# How many stay for the kids?



## huskyfan (Feb 6, 2012)

I'm in a bad marriage- no 2 ways about it.
My kids are 16, 15 and 11- I thought it would be easy to leave (or threaten to leave) at least- but the more I see some of my kids friends- the more I can't seem to let go- A lot of responses I see here say "kids will be fine" - I'm not so sure about that- How are they fine if they are separate from mom and dad? Granted they should be in a loving household where they witness their parents in a healthy marriage- What about them being in at least a tolerable marriage with the focus being on the kids (always supportive etc)

I fail to see how leaving makes this kids "OK"- I'm very attached to mine and would not be able to leave them......thoughts?


----------



## A Bit Much (Sep 14, 2011)

I have several friends who were the children in these situations. They're angry at their parents for putting them through that and and they feel guilt for helping to make their parents lives miserable when they could have been happier either alone or with someone else.

One of them begged their mom to leave their dad when she was a teen. She told her she only wanted to see her mother happy again.


----------



## LimboGirl (Oct 28, 2011)

My kids are 20 and 17. I would say I have been staying for the kids at least for the last 10 years. I know my husband has been staying for the kids part of this time. We are currently in M/C. I am currently in I/C, also.

So far my kids seem to be fine. The 20 year old appears to be functioning well as a young adult. He is currently 1500 miles away from home doing a co-op for his engineering degree. There have been no problems with him not wanting to stand on his own.

My daughter is 17. So far so good. She seems to have a good head on her shoulders. She gets good grades, plays sports, and doesn't run wild.

I don't know if they would have been better off if we hadn't stuck it out. We are trying to fix it for ourselves at this point. Who knows maybe we will. If we aren't able to fix the marriage at least we will feel like we tried to give the kids a stable foundation.

I know people say kids learn a lot of bad things from a bad marriage. Our relationship has been very challenging. Maybe they will be glad we gave it all we had if it doesn't work out.

I know one thing for sure you can find a study supporting both sides of the argument. The thing is no one can say for sure.

My thought is how much can you stand and how civil can you be to each other. 

I don't know if this helps at all, just where we are at.


----------



## SadieBrown (Mar 16, 2011)

Are both you and your spouse committed to staying together for the sake of the kids? I don't see how you are doing the kids any favors by staying together if they witness constant fighting and stress between the parents. But if you are both committed to staying for the kids sake then I would suggest counseling and doing anything you can for the sake of the marriage. No sense in both of you being miserable.

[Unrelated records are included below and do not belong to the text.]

-- ==== Sys2Proof/Proofs/Prcb.lean ====
section
/-! SUPPORT. PRCB processing of an image in memory (spec/70_reset_and_hazards.md R1325). -/

namespace Sys2Proof.Machine

-- Proofs are elaborated one at a time: the check has memory for the stacks of few threads.
set_option Elab.async false

/-! ## Reads that initialization makes -/

/-- The parts of the state that a load from memory depends on. -/
def State.busView (s : State) : List Host.Cell × Atu × MemCtl × Board × List Turn × Arbiter :=
  (s.mem, s.atu, s.mc, s.board, s.schedule, s.arb)

section
variable {s t : State}

theorem holds_of_busView {a v : Word} (e : t.busView = s.busView) (h : s.holds a v) :
    t.holds a v := by
  simp only [State.busView, Prod.mk.injEq] at e
  obtain ⟨hmem, ha, hm, hb, -, -⟩ := e
  obtain ⟨k, hp, hr⟩ := h
  exact ⟨k, fun i hi => (cell_congr ha hm hb _).trans (hp i hi), by rw [hmem, hr]⟩

theorem undisturbed_of_busView (e : t.busView = s.busView) (h : s.undisturbed) : t.undisturbed := by
  simp only [State.busView, Prod.mk.injEq] at e
  obtain ⟨-, -, -, -, hs, ha⟩ := e
  exact undisturbed_congr hs ha h

/-- Everything of the image stands where it stood. -/
theorem hasImage_of_busView {p : Word} {i : Image} (e : t.busView = s.busView)
    (h : s.HasImage p i) : t.HasImage p i :=
  { h with
    words := fun x hx => holds_of_busView e (h.words x hx)
    controls := fun j hj => holds_of_busView e (h.controls j hj) }

theorem loadWord_gap {a v : Word} (hu : s.undisturbed) (h : s.holds a v) :
    (loadWord a s).andGap = .ok v s := by
  rw [loadWord_holds h (hu.alone _ _), Eff.andGap_ok v hu]

/-- Words loaded one by one at rising addresses, each where memory holds it. -/
theorem loadEach_holds {a : Word} {ws : List Word} (hu : s.undisturbed)
    (h : ∀ j (hj : j < ws.length), s.holds (a + BitVec.ofNat 32 (4 * j)) ws[j]) :
    loadEach a ws.length s = .ok ws s := by
  induction ws generalizing a with
  | nil => rfl
  | cons w ws ih =>
    have h0 : s.holds a w := by
      have := h 0 (Nat.zero_lt_succ _)
      simpa using this
    have ht := ih (a := a + 4) fun j hj => by
      have := h (j + 1) (by simpa using hj)
      rwa [show 4 * (j + 1) = 4 + 4 * j by omega, BitVec.ofNat_add, ← BitVec.add_assoc] at this
    rw [List.length_cons, loadEach, loadWord_holds h0 (hu.alone _ _), Eff.bind_ok,
      gap_undisturbed hu, ite_self, Eff.bind_ok, ht, Eff.bind_ok]

/-- The same at falling addresses. -/
theorem loadDown_holds {a : Word} {ws : List Word} (hu : s.undisturbed)
    (h : ∀ j (hj : j < ws.length), s.holds (a - BitVec.ofNat 32 (4 * j)) ws[j]) :
    loadDown a ws.length s = .ok ws s := by
  induction ws generalizing a with
  | nil => rfl
  | cons w ws ih =>
    have h0 : s.holds a w := by
      have := h 0 (Nat.zero_lt_succ _)
      simpa using this
    have ht := ih (a := a - 4) fun j hj => by
      have := h (j + 1) (by simpa using hj)
      rwa [show 4 * (j + 1) = 4 + 4 * j by omega, BitVec.ofNat_add, ← BitVec.sub_sub] at this
    rw [List.length_cons, loadDown, loadWord_holds h0 (hu.alone _ _), Eff.bind_ok,
      gap_undisturbed hu, ite_self, Eff.bind_ok, ht, Eff.bind_ok]

end

/-! ## PRCB processing -/

/-- The control registers, each from its word of the control table (R1324). -/
theorem loadControls_eq (ws : List Word) (s : State) :
    loadControls ws s = { s with
      intc := { s.intc with
        imap0 := ws.getD 0 0 &&& 0xFFFF
        imap1 := ws.getD 1 0 &&& 0xFFFF
        imap2 := ws.getD 2 0 &&& 0x00FF0000
        icon := ws.getD 3 0 &&& 0x7C00 }
      bus := { s.bus with
        pmcon := Vector.ofFn fun j : Fin 8 => ws.getD (4 + 2 * j.val) 0 &&& 0x00C00000 } } := by
  have hp : (loadControls ws s).bus.pmcon =
      Vector.ofFn fun j : Fin 8 => ws.getD (4 + 2 * j.val) 0 &&& 0x00C00000 := by
    ext j hj
    simp only [Vector.getElem_ofFn]
    interval_cases j <;> simp [loadControls, State.setMmr]
  rw [← hp]
  simp only [loadControls, State.setMmr]

/-- The state after PRCB processing of the image `i` with its PRCB at `p` (70_reset_and_hazards.md
R1325). -/
def prcbLoaded (p : Word) (i : Image) (s : State) : State :=
  { s with
    prcb := p
    faultBase := i.faultBase
    ctrlBase := i.ctrlBase
    intBase := i.intBase
    sptBase := i.sptBase
    isp := i.isp
    ssp := i.ssp &&& 0xFFFFFFFC
    sspTe := bit i.ssp 0
    ac := i.ac &&& acMask
    tc := i.tc &&& tcMask
    unalignedFault := !bit i.faultConfig 30
    icEnabled := !bit i.cacheConfig 16
    g := s.g.set 15 i.isp
    r := newLocals s.fresh i.isp (i.isp + 64)
    rc := []
    rcLimit := i.limit.extractLsb' 8 3
    frameAddr := i.isp
    pfpDirty := false
    dirtyFrames := []
    kept := []
    mem := Memory.writeBytes (Memory.dropBelow s.mem 0x400) 0 (wordBytes i.nmi)
    intc := { s.intc with
      blockNmi := false
      imap0 := i.controls.getD 0 0 &&& 0xFFFF
      imap1 := i.controls.getD 1 0 &&& 0xFFFF
      imap2 := i.controls.getD 2 0 &&& 0x00FF0000
      icon := i.controls.getD 3 0 &&& 0x7C00 }
    bus := { s.bus with
      pmcon := Vector.ofFn fun j : Fin 8 => i.controls.getD (4 + 2 * j.val) 0 &&& 0x00C00000
      bcon := i.bcon &&& 7 }
    dbg := { s.dbg with ipb0 := 0, ipb1 := 0, dab0 := 0, dab1 := 0 }
    timer0 := Timer.cleared (s.undef 60) (s.undef 61)
    timer1 := Timer.cleared (s.undef 62) (s.undef 63)
    fresh := s.fresh + 1 }

section
variable {s : State} {p : Word} {i : Image}

/-- ICON and the bus widths of an image are values the source defines. -/
theorem State.HasImage.controlsRefused (h : s.HasImage p i) : controlsRefused i.controls = none := by
  have hi : iconLegal (i.controls.getD 3 0) = true := by
    rw [iconLegal, bit, h.icon.1, decide_eq_true h.icon.2]; rfl
  have hw : (List.range 8).all (fun j => pmconLegal (i.controls.getD (4 + 2 * j) 0)) = true :=
    List.all_eq_true.2 fun j hj => decide_eq_true (h.widths j (List.mem_range.1 hj))
  rw [Machine.controlsRefused, hi, hw]; rfl

/-- A base that is aligned and placed as R1318 asks. -/
theorem State.HasImage.placed_ok (h : s.HasImage p i) {b : Word} {n : Nat}
    (hb : (b, n) ∈ [(p, 40), (i.faultBase, 256), (i.ctrlBase, 112), (i.intBase, 1028),
      (i.sptBase, 1088)]) : misaligned b = false ∧ reservedImage b n = false := by
  obtain ⟨h3, hlo, hhi⟩ := h.placed _ hb
  have h4 : b.toNat % 4 = 0 := by
    have e := congrArg BitVec.toNat h3
    rwa [BitVec.toNat_and, show (3 : Word).toNat = 2 ^ 2 - 1 from rfl,
      Nat.and_two_pow_sub_one_eq_mod] at e
  simp only at hlo hhi
  refine ⟨by simp [misaligned, h4], ?_⟩
  simp only [reservedImage, Bool.or_eq_false_iff, decide_eq_false_iff_not]
  omega

theorem processTables_hasImage (hu : s.undisturbed) (h : s.HasImage p i) (hp : s.prcb = p)
    (hf : s.faultBase = i.faultBase) (hc : s.ctrlBase = i.ctrlBase) (hi : s.intBase = i.intBase)
    (hs : s.sptBase = i.sptBase) (ha : s.ac = i.ac &&& acMask)
    (hu' : s.unalignedFault = !bit i.faultConfig 30) (hn : s.intc.blockNmi = false) :
    processTables p s = .ok () (prcbLoaded p i s) := by
  have word {a v : Word} (hm : (a, v) ∈ _) : (loadWord a s).andGap = .ok v s :=
    loadWord_gap hu (h.words (a, v) hm)
  have hcs : (loadEach (i.ctrlBase + 0x10) 19 s).andGap = .ok i.controls s := by
    rw [← h.length, loadEach_holds hu h.controls, Eff.andGap_ok _ hu]
  have hb : s.holds (i.ctrlBase + 0x6C) i.bcon := h.words (i.ctrlBase + 108, i.bcon) (by simp)
  unfold processTables
  rw [word (a := p + 0x1C) (v := i.isp) (by simp), Eff.bind_ok,
    word (a := p + 0x20) (v := i.cacheConfig) (by simp), Eff.bind_ok, hi,
    word (a := i.intBase + 996) (v := i.nmi) (by simp), Eff.bind_ok, hs,
    word (a := i.sptBase + 0x0C) (v := i.ssp) (by simp), Eff.bind_ok,
    word (a := p + 0x24) (v := i.limit) (by simp), Eff.bind_ok, hc, hcs, Eff.bind_ok, hc,
    word (a := i.ctrlBase + 0x68) (v := i.tc) (by simp), Eff.bind_ok,
    hc, loadWord_holds hb (hu.alone _ _), Eff.bind_ok, h.controlsRefused]
  simp only [loadControls_eq, firstFrame, cacheNmiVector, State.setTc, State.setMmr, prcbLoaded,
    State.undef, hp, hf, hc, hi, hs, ha, hu', hn]

/-- PRCB processing of an image that stands in memory (R1325). -/
theorem processPrcb_hasImage (hu : s.undisturbed) (h : s.HasImage p i) :
    processPrcb p s = .ok () (prcbLoaded p i s) := by
  have hu' : State.undisturbed { s with prcb := p } := hu
  have hw : loadEach p 6 { s with prcb := p } =
      .ok [i.faultBase, i.ctrlBase, i.ac, i.faultConfig, i.intBase, i.sptBase] { s with prcb := p } := by
    refine loadEach_holds (ws := [_, _, _, _, _, _]) hu fun j hj => ?_
    have word {a v : Word} (hm : (a, v) ∈ _) : State.holds { s with prcb := p } a v :=
      h.words (a, v) hm
    simp only [List.length_cons, List.length_nil] at hj
    interval_cases j
    · exact word (by simp)
    · exact word (by simp)
    · exact word (by simp)
    · exact word (by simp)
    · exact word (by simp)
    · exact word (by simp)
  obtain ⟨mp, rp⟩ := h.placed_ok (b := p) (n := 40) (by simp)
  obtain ⟨mf, rf⟩ := h.placed_ok (b := i.faultBase) (n := 256) (by simp)
  obtain ⟨mc, rc⟩ := h.placed_ok (b := i.ctrlBase) (n := 112) (by simp)
  obtain ⟨mi, ri⟩ := h.placed_ok (b := i.intBase) (n := 1028) (by simp)
  obtain ⟨ms, rs⟩ := h.placed_ok (b := i.sptBase) (n := 1088) (by simp)
  unfold processPrcb
  rw [rp, if_neg (by decide), hw, Eff.andGap_ok _ hu', Eff.bind_ok]
  simp only [List.getD_cons_zero, List.getD_cons_succ, loadPointers, mp, mf, mc, mi, ms, rf, rc, ri,
    rs, Bool.or_false, Bool.false_eq_true, if_false]
  exact processTables_hasImage (undisturbed_of_busView (s := s) rfl hu)
    (hasImage_of_busView (s := s) rfl h) rfl rfl rfl rfl rfl rfl rfl rfl

end

/-! ## What PRCB processing leaves -/

/-- Forgetting the low cells leaves the others. -/
theorem Memory.get_dropBelow (m : List Host.Cell) {n k : Nat} (hk : n ≤ k) :
    Memory.get (Memory.dropBelow m n) k = Memory.get m k := by
  induction m with
  | nil => rfl
  | cons c m ih =>
    obtain ⟨a, b⟩ := c
    rw [Memory.dropBelow] at ih ⊢
    by_cases ha : n ≤ a
    · rw [List.filter_cons_of_pos (by simpa using ha), Memory.get, Memory.get, ih]
    · rw [List.filter_cons_of_neg (by simpa using ha), ih, Memory.get, if_neg (by omega),
        if_neg (by omega)]

/-- The key of memory outside the data RAM is at least 400H. -/
theorem le_of_cell {s : State} {x : Word} {k : Nat} (hx : 0x400 ≤ x.toNat) (h : s.cell x = some k) :
    0x400 ≤ k := by
  unfold State.cell at h
  split at h
  · injection h with h; omega
  · split at h
    · rename_i ht
      injection h with h
      have := target_key ht
      omega
    · cases h
  · cases h

/-- The NMI vector in word 0 of the data RAM leaves the memory elsewhere (R1325). -/
theorem peek_cacheNmi {s t : State} (v : Word) (ha : t.atu = s.atu) (hm : t.mc = s.mc)
    (hb : t.board = s.board) (hmem : t.mem = (cacheNmiVector v s).mem) {x : Word}
    (hx : 0x400 ≤ x.toNat) : t.peek x = s.peek x := by
  rw [peek_eq, peek_eq, cell_congr ha hm hb]
  cases hc : s.cell x with
  | none => rfl
  | some k =>
    have hk := le_of_cell hx hc
    have hlen : (wordBytes v)[k - 0]? = none :=
      List.getElem?_eq_none (by rw [wordBytes_length]; omega)
    rw [Option.map_some, Option.map_some, hmem, cacheNmiVector, Memory.read_writeBytes,
      if_pos (Nat.zero_le _), hlen, Option.getD_none, Memory.read, Memory.get_dropBelow _ hk,
      Memory.read]

theorem bytesAt_cacheNmi {s t : State} (v : Word) (hmem : t.mem = (cacheNmiVector v s).mem) :
    t.bytesAt 0 (wordBytes v) := by
  intro j hj
  have hj4 : j < 4 := hj
  have hn : (0 + BitVec.ofNat 32 j : Word).toNat = j := by
    rw [BitVec.toNat_add, BitVec.toNat_ofNat, show (0 : Word).toNat = 0 from rfl]; omega
  have hr : region (0 + BitVec.ofNat 32 j) = .ram := by
    unfold region
    simp only [hn, show j < 0x400 by omega, if_true]
  rw [State.peek, hr]
  simp only [hn, hmem, cacheNmiVector, Memory.read_writeBytes, Nat.zero_le, if_true, Nat.sub_zero,
    List.getElem?_eq_getElem hj, Option.getD_some]


/-- The image is loaded, from the state `u` in which PRCB processing begins, `u` having the memory, the
board and the units of `s` and the caches off; the registers that start the program are free. -/
theorem loaded_of_prcbLoaded {s u : State} {p : Word} {i : Image} (g : Vector Word 16)
    (ip : Word) (fresh : Nat) (hg : g[15] = i.isp)
    (hmem : u.mem = s.mem) (hboard : u.board = s.board)
    (hunits : u.cpcu = s.cpcu ∧ u.mc = s.mc ∧ u.arb = s.arb ∧ u.atu = s.atu ∧ u.mu = s.mu ∧
      u.dma0 = s.dma0 ∧ u.dma1 = s.dma1 ∧ u.i2c = s.i2c ∧ u.tap = s.tap)
    (hdc : u.dcEnabled = false) (hic : u.icLocked = 0) :
    Loaded s { prcbLoaded p i u with g := g, ip := ip, fresh := fresh } p i where
  pointers := ⟨rfl, rfl, rfl, rfl, rfl, rfl⟩
  frame := ⟨hg, newLocals_one _ _ _, newLocals_zero _ _ _, rfl⟩
  limit := by
    change (i.limit.extractLsb' 8 3).toNat = _
    rw [BitVec.extractLsb'_toNat, Nat.shiftRight_eq_div_pow]
  supervisorStack := ⟨rfl, rfl⟩
  ac := rfl
  faultConfig := rfl
  caches := ⟨rfl, hdc, hic⟩
  tc := rfl
  maps := ⟨rfl, rfl, rfl⟩
  icon := rfl
  pmcon := fun j => Vector.getElem_ofFn j.isLt
  bcon := rfl
  nmi := ⟨rfl, bytesAt_cacheNmi (s := u) i.nmi rfl⟩
  breakpoints := ⟨rfl, rfl, rfl, rfl⟩
  timers := ⟨rfl, rfl⟩
  memory := fun x hx => by
    obtain ⟨-, hm, -, ha, -⟩ := hunits
    refine Eq.trans ?_ (peek_congr ha hm hboard hmem x)
    exact peek_cacheNmi (s := u) (t := { prcbLoaded p i u with g := g, ip := ip, fresh := fresh })
      i.nmi rfl rfl rfl rfl hx
  units := hunits

/-! ## `sysctl` message 03H -/

/-- The global registers but g15 destroyed, execution goes on at `start`. -/
theorem destroyGlobals_setIp_bump (s : State) (start : Word) :
    ((destroyGlobals s).setIp start).bump =
      { s with g := (destroyGlobals s).g, ip := start &&& 0xFFFFFFFC, fresh := s.fresh + 2 } := by
  simp only [destroyGlobals, State.setIp, State.bump]

theorem destroyGlobals_g15 (s : State) : (destroyGlobals s).g[15] = s.g[15] := by
  simp [destroyGlobals]

theorem prcbLoaded_g15 (p : Word) (i : Image) (s : State) : (prcbLoaded p i s).g[15] = i.isp := by
  simp [prcbLoaded]

/-- The state in which `sysctl` reinitialize processes the PRCB: both caches off (R1330). -/
def cachesOff (s : State) : State :=
  { s with icEnabled := false, icLocked := 0, dcEnabled := false, stale := [] }

theorem reinitialize_hasImage {s : State} {p : Word} {i : Image} (hu : s.undisturbed)
    (h : s.HasImage p i) (start : Word) :
    reinitialize p start s =
      .ok () ((destroyGlobals (prcbLoaded p i (cachesOff s))).setIp start) := by
  have hp := processPrcb_hasImage (s := cachesOff s) (undisturbed_of_busView (s := s) rfl hu)
    (hasImage_of_busView (s := s) rfl h)
  rw [cachesOff] at hp
  rw [reinitialize, hp, Eff.bind_ok, cachesOff]

/-- `sysctl` message 03H with its image in memory (47_processor_mgmt.md R661). -/
theorem exec_sysctl_reinitialize {s : State} {i : Image} {s1 s2 : Src} {d : SrcDst} {a start : Word}
    {r : Reg} (hu : s.undisturbed) (hs : s.supervisor = true) (te : s.te = false)
    (h1 : s.src s1 30 = some a) (ha : a.toNat / 256 % 256 = 3) (h2 : s.src s2 31 = some start)
    (hd : dest d = some r) (h : s.HasImage (s.reg r) i) :
    exec (.sysctl s1 s2 d) s =
      .next ((destroyGlobals (prcbLoaded (s.reg r) i (cachesOff s))).setIp start).bump := by
  have hf : field a 8 8 = 3 := ha
  have hv : s.srcDst d 32 = s.reg r := by
    have hr := ne_two_of_dest hd
    cases d with
    | lit => cases hd
    | reg n =>
      have : n = r := by
        rw [dest, writable] at hd
        split at hd
        · cases hd
        · exact Option.some.inj hd
      subst this
      exact readReg_of_ne hr s 32
  change execSysctl s1 s2 d s = _
  simp only [execSysctl, h1, privileged, hs, if_true, systemControl, hf, reinitializeCore, h2, hv,
    reinitialize_hasImage hu h, orRaise_ok]
  refine traceAfter_quiet ?_ _ _
  simpa only [State.te, destroyGlobals, State.setIp, prcbLoaded, cachesOff] using te

end Sys2Proof.Machine

end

As for the kids being ok after a divorce I know plenty of adults who were children of divorce. Some of them are ok and some aren't. From what I can tell it depends a lot on how the parents handle the divorce. The kids of parents who were bitter and continued to fight after the divorce didn't do as well as the kids of parents who tried to keep it civil and have some sort of amicable relationship. My husband's ex wife used the kids to manipulate and spy on us when they were kids, now they are all grown. My 30 something step daughter is still a basket case while my oldest step son doesn't speak to either parent and my younger step son has nothing to do with his mother. My sister and her ex kept it civil and friendly and I think my niece and nephew coped much better.


----------



## LimboGirl (Oct 28, 2011)

I think something to think about is this. If you do this you still need to be faithful to each other. I do not think it will work at all otherwise. 

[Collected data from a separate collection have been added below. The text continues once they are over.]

-- ==== Sys2Proof/Proofs/Initialization.lean ====
section
/-! SUPPORT. Initialization after reset and by `sysctl` message 03H (O60). -/

namespace Sys2Proof.Machine

-- Proofs are elaborated one at a time: the check has memory for the stacks of few threads.
set_option Elab.async false

/-- The end of message 03H as the obligation says it (R661, R1330). -/
theorem loaded_reinitialize (s : State) (p start : Word) (i : Image) :
    Loaded s ((destroyGlobals (prcbLoaded p i (cachesOff s))).setIp start).bump p i := by
  rw [destroyGlobals_setIp_bump]
  exact loaded_of_prcbLoaded _ _ _ ((destroyGlobals_g15 _).trans (prcbLoaded_g15 p i _)) rfl rfl
    ⟨rfl, rfl, rfl, rfl, rfl, rfl, rfl, rfl, rfl⟩ rfl rfl

/-! ## The boot record -/

/-- A byte whose top bits are not 11 is a bus width that the source defines (R1314; 20_memory.md
R176). -/
theorem pmconLegal_width (w : Byte) (h : w.toNat / 64 ≠ 3) :
    pmconLegal ((bytesToWord [w] &&& 0xC0) <<< 16) = true := by
  revert w
  decide

/-- The core at the start of its boot record: its inputs sampled, initialization entered (R1310). -/
def booting (s : State) : State := enterInitialize { sampleInputs s with run := .ready }

/-- The same with the bus width byte in PMCON14_15 (R1314). -/
def bootWidth (width : Byte) (s : State) : State :=
  { booting s with bus := { (booting s).bus with
      pmcon := (booting s).bus.pmcon.set 7 ((bytesToWord [width] &&& 0xC0) <<< 16) } }

/-- Sampling the inputs changes the interrupt controller only. -/
theorem sampleInputs_eq (s : State) : sampleInputs s = { s with intc := (sampleInputs s).intc } := by
  unfold sampleInputs
  dsimp only
  split <;> rfl

theorem sampleInputs_busView (s : State) : (sampleInputs s).busView = s.busView := by
  rw [sampleInputs_eq]; rfl

theorem booting_busView (s : State) : (booting s).busView = s.busView := sampleInputs_busView s

theorem bootWidth_busView (w : Byte) (s : State) : (bootWidth w s).busView = s.busView :=
  sampleInputs_busView s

Counseling should seriously be considered. This is a very lonely kind of relationship. Even if you both agree the marriage can't be saved and you are staying together for the kids, it is hard. We all have needs and want to feel like someone is there for us. The loneliness can be overwhelming.


----------



## isla~mama (Feb 1, 2012)

When it comes down to it, I stay for the kids. My husband and I rarely fight and I do my best to hide from them any unhappiness I might have. My kids have only seen me cry once in their lives (oldest is a teen). 

As long as there's no open hostility, abuse, or nastiness, I don't see anything wrong with staying for the kids.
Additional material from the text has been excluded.